Moi ha visto de todo, pero es discreto. Vive con otros tres jóvenes de su edad que vinieron de Galicia al mismo tiempo y trabajan en otros hoteles de los mismos dueños. David, uno de estos chicos, estudiaba para policía nacional en Orense el día que le dijeron: «Las oposiciones son para mediocres. Si quieres ser algo en la vida, tienes que ser empresario. Si vienes conmigo a México, lo serás». No solo cobran un buen sueldo, sino que les pagan el piso en Polanco —uno de los barrios altos de la ciudad—, la comida diaria y el servicio.
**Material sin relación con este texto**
-- ==== Sys2Proof/Syntax.lean ====
section
/-!
DEFINITION. The commands of the block: one constructor of `Instr` per row of spec/opcode_table.json, with the row's
operands. A port number `n` is Dn, `u` is Uu, `k` is the port index of R502 (0–95 downstream, 96 + u upstream),
`t` a Torik thread, `q` a queue. What the outside world does or what a clock brings about arrives as one command.
-/

namespace Sys2Proof

/-- A master of the register fabric (R463). -/
inductive Master where
  /-- Torik thread `t`, at system (`priv`) or user privilege. -/
  | thread (t : Nat) (priv : Bool)
  /-- The boot loader applying the register table. -/
  | boot
  /-- The host of tree `u`. -/
  | host (u : Nat)
  /-- The service console. -/
  | console
  /-- A cascade peer, by chip ID. -/
  | peer (chip : Nat)
deriving DecidableEq, Repr

/-- The master exists: a thread, tree or chip ID in range. -/
def Master.wf (m : Master) : Bool :=
  match m with
  | .thread t _ => decide (t < 64)
  | .boot => true
  | .host u => decide (u < 4)
  | .console => true
  | .peer c => decide (c < 4096)

/-- What a host's packet to endpoint 0 of a device brings to its end, among the standard requests the part follows (R120). -/
inductive Seen where
  /-- Nothing of these. -/
  | nothing
  /-- The device's configuration descriptor has been read: its bytes. -/
  | descriptor (bytes : List Byte)
  /-- SET_CONFIGURATION of a value. -/
  | setConfig (v : Nat)
  /-- SET_INTERFACE of an interface to an alternate setting. -/
  | setInterface (i alt : Nat)
deriving DecidableEq, Repr

/-- The request's values fit their bytes. -/
def Seen.wf (x : Seen) : Bool :=
  match x with
  | .nothing => true
  | .descriptor _ => true
  | .setConfig v => decide (v < 256)
  | .setInterface i alt => decide (i < 256) && decide (alt < 256)

/-- Memory words of a packet read with errors (R105): how many had a single bit error and how many a double. -/
structure WordErrs where
  /-- Words with a single bit error. -/
  one : Nat
  /-- Words with a double bit error. -/
  two : Nat
deriving DecidableEq, Repr

/-- A packet has at most 131 words (R84). -/
def WordErrs.wf (x : WordErrs) : Bool := decide (x.one < 132) && decide (x.two < 132)

/-- A packet of queue `q` as its egress reads it, with the word errors met so far. -/
structure QueueRead where
  /-- Queue. -/
  q : Nat
  /-- Word errors. -/
  errs : WordErrs
deriving DecidableEq, Repr

/-- The queue exists. -/
def QueueRead.wf (x : QueueRead) : Bool := decide (x.q < 512) && x.errs.wf

/-- The end of a non-periodic split: the errors of the words its result was read from, and what a host completes with it (R78, R120). -/
structure SplitEnd where
  /-- Word errors. -/
  errs : WordErrs
  /-- Request completed. -/
  seen : Seen
deriving DecidableEq, Repr
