namespace Sys2Proof.Machine

/-- A stored register field: byte address of its register, lowest bit, width, reset value. -/
structure Fld where
  /-- Byte address of the register. -/
  addr : Nat
  /-- Lowest bit of the field in the register. -/
  lo : Nat
  /-- Width in bits. -/
  wid : Nat
  /-- Reset value. -/
  rst : Nat
deriving DecidableEq, Repr

/-- The field's key in the field store. -/
abbrev Fld.key (f : Fld) : Nat := f.addr * 32 + f.lo

/-- Access codes of the field tables (00_scope.md, access codes and reserved bits). -/
inductive Acc where
  | ro | rw | rwa | rwp | rwl
  /-- RW, and the write is a command: nothing is stored, the field reads 0. -/
  | cmd
  /-- RWP, and the write is a command. -/
  | cmdp
deriving DecidableEq, Repr

/-- One field of a catalogue row. -/
structure FieldRow where
  /-- Lowest bit. -/
  lo : Nat
  /-- Width. -/
  wid : Nat
  /-- Access code. -/
  acc : Acc
  /-- Reset value in the register with the given index. -/
  rst : Nat → Nat

/-- One row of the catalogue: a register or an array of registers. -/
structure RegRow where
  /-- The register's name. -/
  name : String
  /-- Address of index 0. -/
  base : Nat
  /-- Distance of two neighbours, 0 for a single register. -/
  stride : Nat
  /-- Number of registers. -/
  count : Nat
  /-- Prefix code of R493. -/
  prefixCode : Nat
  /-- 0: fields; 1: 16-bit event counter; 2: low word of a 64-bit byte counter; 3: its high word. -/
  kind : Nat
  /-- The stored fields. -/
  fields : List FieldRow

/-! ### Addresses -/

namespace R
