-- ==== Sys2Proof/Machine/State.lean ====
section
/-!
DEFINITION. The machine state: every register field, counter, FIFO, buffer, memory, mode and pin the spec gives the part,
as plain data, and the queue of commands that wait.

Register fields are stored one by one in `flds`, under the descriptors of Machine/Regs.lean, and a field that holds its
reset value is not listed. What the spec gives the part beyond its registers is in the structures below, one table per
kind of unit, indexed as the spec indexes it; the default of each structure is its content after reset.
-/

namespace Sys2Proof.Machine

/-- A step never faults on this part: a refused access answers a result code, which is a next state. -/
inductive Fault where
  /-- Raised by no meaning. Kept so that the outcome type has a fault to name. Safe. -/
  | none
deriving DecidableEq, Repr

/-- Why a command has no meaning here. -/
inductive Refusal where
  /-- The command's meaning is not written yet. Raised by Machine/Dispatch.lean only. Safe. -/
  | notModelled (mnemonic : String)
deriving DecidableEq, Repr

/-- The result of one command. -/
abbrev Res (σ : Type) := Host.Outcome σ Fault Refusal

/-- Result codes of the register fabric (R470); PD, power-path, mode and other command registers use 0 to 2. -/
inductive RC where
  | ok | wrongState | range | badWidth | badAlign | locked | priv | pend | guard | unmapped
deriving DecidableEq, Repr

/-- The code of R470. -/
def RC.code (r : RC) : Nat :=
  match r with
  | .ok => 0 | .wrongState => 1 | .range => 2 | .badWidth => 3 | .badAlign => 4 | .locked => 5
  | .priv => 6 | .pend => 7 | .guard => 8 | .unmapped => 9

/-- Modes that exclude each other; RUN carries the conditions of R32. -/
inductive Mode where
  | off | hold | strap | rise | run | selftest | safe
deriving DecidableEq, Repr

/-- The monitored supplies (R437), the root clock, the reset pin, the strap pins and the enable lines and links of the two
PA dies (R17 to R19). [log 2: DESIGN CHOICE] -/
structure Pins where
  /-- Supplies of R437 above threshold: 0 VDD_CORE, 1 VDD_SRAM, 2 VDD_IO, 3 VDD_SVC, 4 VDD_PA, 5 VPUMP_PA0, 6 VPUMP_PA1. -/
  supply : List Bool := [true, true, true, true, true, true, true]
  /-- RESET_N is high. -/
  resetN : Bool := true
  /-- STRAP0 to STRAP7 as they stand at the pins. -/
  strapPins : Nat := 0
  /-- The root clock counts as absent until the next reset (R27, R458). -/
  clockAbsent : Bool := false
  /-- The root PLL is locked (R443). -/
  pllLocked : Bool := false
  /-- Enable lines driven high to PA0 and PA1. -/
  paEnable : List Bool := [false, false]
  /-- The die is lost (R17, R439) and its ports stay in PA_LOST until a reset. -/
  paLost : List Bool := [false, false]
deriving DecidableEq, Repr

/-- One event-log record (R494). -/
structure LogRec where
  /-- TIME_US at the event. -/
  time : Nat := 0
  /-- Record kind. -/
  kind : Nat := 0
  /-- Event within the kind. -/
  code : Nat := 0
  /-- ARG0. -/
  arg0 : Nat := 0
  /-- ARG1. -/
  arg1 : Nat := 0
deriving DecidableEq, Repr

/-- The event log (R494, R495). -/
structure Log where
  /-- The 4,096 slots. -/
  slots : Tbl LogRec := []
  /-- Records written since POR. -/
  count : Nat := 0
  /-- Records waiting to be written, oldest first, at most 64. -/
  wait : List LogRec := []
  /-- Records dropped since the last LOG_DROP record. -/
  dropped : Nat := 0
  /-- Records of this run written less than 100 µs ago, by which later ones are coalesced. -/
  recent : List LogRec := []
deriving DecidableEq, Repr

/-- A watched level's episode (R112, R497). -/
structure Episode where
  /-- The level is high. -/
  on : Bool := false
  /-- A master has read the register during the episode. -/
  seen : Bool := false
  /-- Boundaries after the rise. -/
  bounds : Nat := 0
  /-- Highest watched value. -/
  peak : Nat := 0
  /-- Millisecond of the last notice, plus one; 0 when none was written. -/
  lastMs : Nat := 0
deriving DecidableEq, Repr

/-- A held guarded write (R487). -/
structure GuardSlot where
  /-- The master that made step 1. -/
  m : Master
  /-- Register address A. -/
  addr : Nat
  /-- Value V. -/
  val : Nat
deriving DecidableEq, Repr

/-- A `_HI` snapshot of a master (R468). -/
structure Snapshot where
  /-- The master. -/
  m : Master
  /-- Address of the pair's `_LO`. -/
  lo : Nat
  /-- The copied `_HI`. -/
  hi : Nat
deriving DecidableEq, Repr

/-- The register fabric: guard slots, snapshots, and the result of the last access. [log 9: DESIGN CHOICE] -/
structure Fabric where
  /-- Held guard slots, oldest first. -/
  guards : List GuardSlot := []
  /-- Pair snapshots. -/
  snaps : List Snapshot := []
  /-- Result of the last access (R470). -/
  rc : RC := .ok
  /-- Data of the last read. -/
  data : Nat := 0
deriving DecidableEq, Repr

/-- The fault collector beyond its registers. -/
structure Faults where
  /-- Level sources' instances in the condition: (source, instance). -/
  levels : List (Nat × Nat) := []
  /-- Event sources held asserted (R513). -/
  events : List Nat := []
  /-- Sources whose present assertion is an injection held back under R529. -/
  heldBack : List Nat := []
  /-- Instance of the armed injection (R525). -/
  injInst : Nat := 0
  /-- The last stop source has fallen and VENT waits its 1.0 s (R517, VENT_AUTO = 1). -/
  ventWait : Bool := false
deriving DecidableEq, Repr

/-- Thread states (R313). -/
inductive TState where
  | off | run | wait | stall | halt | faulted
deriving DecidableEq, Repr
Si tienen un buen desempeño, me explica don Pedro, los hacen socios del negocio y les van dando porcentajes. «A la vuelta de unos años, estos muchachos ya tienen su propio hotel».
Así
funcionó siempre la comunidad gallega en México, por medio de
sociedades. Las mueblerías como la de Manolo Rial comenzaron cuando, de
ambulantes, pudieron juntar cierto capital y unirse varios compatriotas
en una firma. «Generalmente somos un grupo de amigos que nos juntamos.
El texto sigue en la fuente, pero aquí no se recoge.